Get some chocolate, soak your tootsiesand try to relax!! BIG
post #6 of 8
I can totally commiserate with you! Just making my smoothie in the morning takes a half an hour an probably contains $10 in supplements. And I feel totally cheated that I put all this effort into it all and my body f**d me and I'm GBS +. I know you feel the same about your bp. And its not over yet, I'm already stocked up with a whole new lineup of herbs for pp!

(And just to be a pita, is cotton root bark the same as cramp bark? I had heard that was supposed to make cramps better and be good for bp.)
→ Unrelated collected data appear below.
/-! ### Suspension (04 R150; 10 R363, R364; 08 R293) -/

/-- The object that a wait names has signalled, or has nothing to wait for: the value that g3 takes, if it takes one
(10 R363, R377; 08 R293). -/
def State.signalled (s : State) (r : Resident) (cl : Nat) (kind : BitVec 2) (h : Nat) : Option (Option Word) :=
  match kind.toNat with
  | 0 =>
    let a := s.futAt r.part h
    if (s.part r.part).futLen ≤ h ∨ s.fld a futAlloc = 0 then some (some (BitVec.allOnes 64))
    else if s.fld a futFilled = 1 then some (some (BitVec.ofNat 64 (s.fld a futValue))) else none
  | 1 =>
    let x := s.bar cl (h % 64)
    if barArmed x && !barFired x && !barDis x then none else some none
  | 2 =>
    let m := s.mailbox cl (h % 1024)
    let mine := m.bound == .cont r.record r.part || m.bound == .launch r.launch r.part
    if mine && m.queue.isEmpty then none else some none
  | _ => some none

/-- The operations that a suspension point waits for have completed; done waits for every one (02 R97; 10 R378). Its
Local-path stores have been performed, and their marks applied (11 R415). -/
def State.suspendReady (s : State) (cn : Nat) : Bool :=
  let c := s.core cn
  match c.mode with
  | .suspending k _ =>
    c.stops.isEmpty && c.stores.isEmpty && !s.marks.any (fun m => m.agent == cn && m.seq.isNone) &&
      !(s.ownFlights cn).any (fun f => f.writesCore || k == .done)
  | _ => false

/-- A wait's record: it parks, or it is ready at once (04 R150; 10 R363, R364). -/
def State.park (s : State) (r : Resident) (cl : Nat) (arg : Word) : State :=
  let kind : BitVec 2 := arg.extractLsb' 32 2
  let h : BitVec 32 := arg.extractLsb' 0 32
  let s := (s.setFld r.record recWhandle h.toNat).setFld r.record recWkind kind.toNat
  match s.signalled r cl kind h.toNat with
  | none =>
    let a := s.futAt r.part h.toNat
    let s := if kind = 0 then s.setFld a futWaiters (s.fld a futWaiters + 1) else s
    (s.setFld r.record recState 3).addWaiter r.part cl kind h r.record
  | some v =>
    let s := match v with
      | some x => s.setFld r.record (recG 3) x.toNat
      | none => s
    let a := s.futAt r.part h.toNat
    let s := if kind = 0 ∧ h.toNat < (s.part r.part).futLen ∧ s.fld a futAlloc = 1 then s.dropFut a else s
    s.requeue cl r.record none

/-- Watch events of a continuation that suspends, whose slots are cleared, are lost on their way (04 R174). -/
def State.dropEvents (s : State) (cn : Nat) : State :=
  { s with msgs := s.msgs.filter (fun m => !(m.src == cn && (match m.pay with
      | .event _ => true
      | _ => false))) }

/-- SUSPENSION: steps 2 to 5 of 04 R150, once the operations of step 1 have completed. -/
def State.suspend (s : State) (cn : Nat) : State :=
  let c := s.core cn
  match c.mode, c.res with
  | .suspending k arg, some r =>
    if !s.suspendReady cn then s
    else
      let s := s.putPoint r.record c
      let s := (((s.giveUp cn r).uncountAll cn none).dropEvents cn).onCore cn Core.vacated
      let cl := clusterOf cn
      match k with
      | .done => (s.setFld r.record recState 5).retire cn r
      | .wait => s.park r cl arg
      | _ => s.requeue cl r.record none
  | _, _ => s

/-! ### Stops (04 R160 to R166; 10 R385; 07 R252; 09 R338; 08 R257, R300) -/

/-- The stop waits for the operation without the limit of 2^16 cycles (04 R160; 07 R252; 08 R257; 09 R338). -/
def Flight.neverRetried (f : Flight) : Bool :=
  match f.op with
  | .cap _ => true
  | .rm .rfop => true
  | .mx _ => f.effectMade
  | .cp .copys => decide (f.phase != .issued && f.phase != .active)
  | _ => false

/-- The re-issue record of an operation (10 R385). -/
def Flight.reissueRecord (f : Flight) : BitVec 512 :=
  BitVec.ofNat 512 (packFields [(0, 16, f.seq.toNat), (16, 11, f.op.code), (27, 4, f.sbf.toNat), (31, 4, f.rm.toNat),
    (64, 64, f.t.toNat), (128, 64, f.o.toNat), (192, 64, f.ka.toNat), (256, 32, f.pc.off.toNat), (288, 16, f.pc.ovl.toNat)])

/-- Operations of a core are marked pending-retry: their ring entries, their re-issue records, and an interrupted mma keeps
its place and its count of cycles waited (04 R160; 07 R240, R252; 10 R385). A read whose answers are on their way stays
until they have come, and its result is discarded. The copy engine keeps the signals of a copy-like one, and the
capability of a copys, for the re-issue (09 R311, R322). -/
def State.markRetry (s : State) (cn : Nat) (pick : Flight → Bool) : State :=
  let fs := (s.ownFlights cn).filter pick
  let s := fs.foldl (fun s f => s.onCore cn (fun c =>
    let c := c.setRing f.seq { c.ringAt f.seq with state := ringRetry }
    let c := { c with reissue := c.reissue ++ [f.reissueRecord] }
    if f.applying then
      { c with mx := { c.mx with hvalid := true, hseq := f.seq, stall := BitVec.ofNat 21 c.mxStall } } else c)) s
  { s with
    marked := s.marked ++ fs.filter (fun f => f.cpOp?.isSome)
    flights := s.flights.filterMap (fun f =>
      if f.agent = cn ∧ f.counted ∧ !f.retry ∧ pick f then
        (if f.phase = .active ∧ f.open_ ≠ 0 then some { f with retry := true } else none)
      else some f) }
Ultimately though, I think you are taking great care of yourself, so you should be proud. You have truly done everything possible to manage your bp and keep you and your baby healthy. You should be proud. And you're almost done!
post #7 of 8
Aw, I'm there too mama. My magnesium makes me gag every time too. It is a huge bummer. But I have to tell you that my Epson salt bath did wonders for my BP, I'm off to take another now! Worth a try, it's like $1.50 for a box.
post #8 of 8
Thread Starter 
thanks guys, I appreciate it

my BP has gotten better again today, its so confusing when it decides to go up one day and down another! So, I'm just hanging in there I guess....

Cotton Bark is different than cramp bark from what I've read. I'd never even heard of cotton bark before until I googled it. I guess its like cohoshes but a lot milder, less side effects, etc. It still keeping me crampy but nothing too awful, I can sleep through it and was able to clean my house a bit today...

I emailed her about a few things, but haven't heard back from her, other than that I see her on Fri for another apt. So I just gotta hang in there for a week, thats what I keep telling myself, just pull through one more week, to each apt I guess.

I'm gonna try that epsom salt Karen, when I can get to the store, at this point anything is worth a try, right?